Return exactly and only these lines: the first of the listing through the one containing "no plan. -/".

────────────────

theorem slots_of_standing {u : State} (h : standing u = standing s) : u.host.slots = s.host.slots :=
  congrArg (fun x : KV Tile × KV (List (BitVec 32)) × List CmdSlot => x.2.2) h

theorem started_of_slots {c : Cmd} {u : State} (h : u.host.slots = s.host.slots) : u.started c = s.started c := by
  rw [State.started, h, State.started]

end Standing

/-! ### A tile's `STATE` (R70, R404) -/

section TileState

variable (s : State) (t : TileRef) (new : UnitSt) (cause : Nat)

theorem tile_tileState : (s.tileState t new cause).tile t = { s.tile t with unit := new, cause := cause } := by
  unfold State.tileState
  dsimp only
  split
  · next hsame =>
    split
    · next hcause => rw [← hsame, ← hcause]
    · rw [State.bumpTile, tile_of_standing (standing_bump ..), tile_setTile_same, ← hsame]
  · rw [tile_of_standing (standing_noteGroups ..), State.bumpTile, tile_of_standing (standing_bump ..), tile_modTile_same,
      tile_of_standing (standing_raise ..)]

theorem mem_tileState : ((s.tileState t new cause).tile t).mem = (s.tile t).mem := by rw [tile_tileState]

theorem slots_tileState : (s.tileState t new cause).host.slots = s.host.slots := by
  unfold State.tileState
  dsimp only
  split
  · split <;> rfl
  · rw [slots_of_standing (standing_noteGroups ..)]
    exact slots_raise ..

end TileState

/-! ### UNIT_REMOVE (R89) -/

section Remove

variable {c : Cmd} {s : State} {t : TileRef}

/-- A tile that retires has no plan. -/
theorem queue_retire (s : State) (t : TileRef) : ((s.retire t).tile t).queue = [] := by
  rw [State.retire, tile_modTile_same, State.dropPlans, tile_modTile_same]

/-- Giving up its passes changes nothing else of a tile. -/
theorem tile_endDemand (hd : ∀ e ∈ (s.tile t).mem.demand, e.1 ≠ c) :
    (s.endDemand t).tile t = { s.tile t with mem := { (s.tile t).mem with demand := [] } } := by
  have htiles : (s.endDemand t).tiles = (s.modTile t fun x => { x with mem := { x.mem with demand := [] } }).tiles := by
    rw [(SparesCommand.endDemand hd).only]
  rw [State.tile, htiles]
  exact tile_modTile_same ..

theorem removeTile_eq (hup : (s.tile t).unit.inService = true) :
    s.removeTile t = ((s.retire t).tileState t .removed 4).endDemand t := if_neg (by rw [hup]; decide)

/-- A tile in service leaves it: REMOVED, with no plan, while a command that is none of its scrub passes' is still started. -/
theorem removeTile_spec (hup : (s.tile t).unit.inService = true) (hd : ∀ e ∈ (s.tile t).mem.demand, e.1 ≠ c)
    (h : s.started c = true) :
    ((s.removeTile t).tile t).unit = .removed ∧ ((s.removeTile t).tile t).queue = [] ∧ (s.removeTile t).started c = true := by
  have hkeep : KeepsCommands s (s.retire t) := (KeepsCommands.refl s).retire
  have hplans := queue_retire s t
  rw [removeTile_eq hup]
  generalize s.retire t = u at hkeep hplans
  have hdemand : ∀ e ∈ ((u.tileState t .removed 4).tile t).mem.demand, e.1 ≠ c := by
    rw [mem_tileState, hkeep.demand]
    exact hd
  refine ⟨?_, ?_, (SparesCommand.endDemand hdemand).started ?_⟩
  · rw [tile_endDemand hdemand, tile_tileState]
  · rw [tile_endDemand hdemand, tile_tileState]
    exact hplans
  · rw [started_of_slots (s := s), h]
    exact (slots_tileState ..).trans hkeep.slots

────────────────

§ **RESPONSE TO THE EXERCISE**:
theorem slots_of_standing {u : State} (h : standing u = standing s) : u.host.slots = s.host.slots :=
  congrArg (fun x : KV Tile × KV (List (BitVec 32)) × List CmdSlot => x.2.2) h

theorem started_of_slots {c : Cmd} {u : State} (h : u.host.slots = s.host.slots) : u.started c = s.started c := by
  rw [State.started, h, State.started]

end Standing

/-! ### A tile's `STATE` (R70, R404) -/

section TileState

variable (s : State) (t : TileRef) (new : UnitSt) (cause : Nat)

theorem tile_tileState : (s.tileState t new cause).tile t = { s.tile t with unit := new, cause := cause } := by
  unfold State.tileState
  dsimp only
  split
  · next hsame =>
    split
    · next hcause => rw [← hsame, ← hcause]
    · rw [State.bumpTile, tile_of_standing (standing_bump ..), tile_setTile_same, ← hsame]
  · rw [tile_of_standing (standing_noteGroups ..), State.bumpTile, tile_of_standing (standing_bump ..), tile_modTile_same,
      tile_of_standing (standing_raise ..)]

theorem mem_tileState : ((s.tileState t new cause).tile t).mem = (s.tile t).mem := by rw [tile_tileState]

theorem slots_tileState : (s.tileState t new cause).host.slots = s.host.slots := by
  unfold State.tileState
  dsimp only
  split
  · split <;> rfl
  · rw [slots_of_standing (standing_noteGroups ..)]
    exact slots_raise ..

end TileState

/-! ### UNIT_REMOVE (R89) -/

section Remove

variable {c : Cmd} {s : State} {t : TileRef}

/-- A tile that retires has no plan. -/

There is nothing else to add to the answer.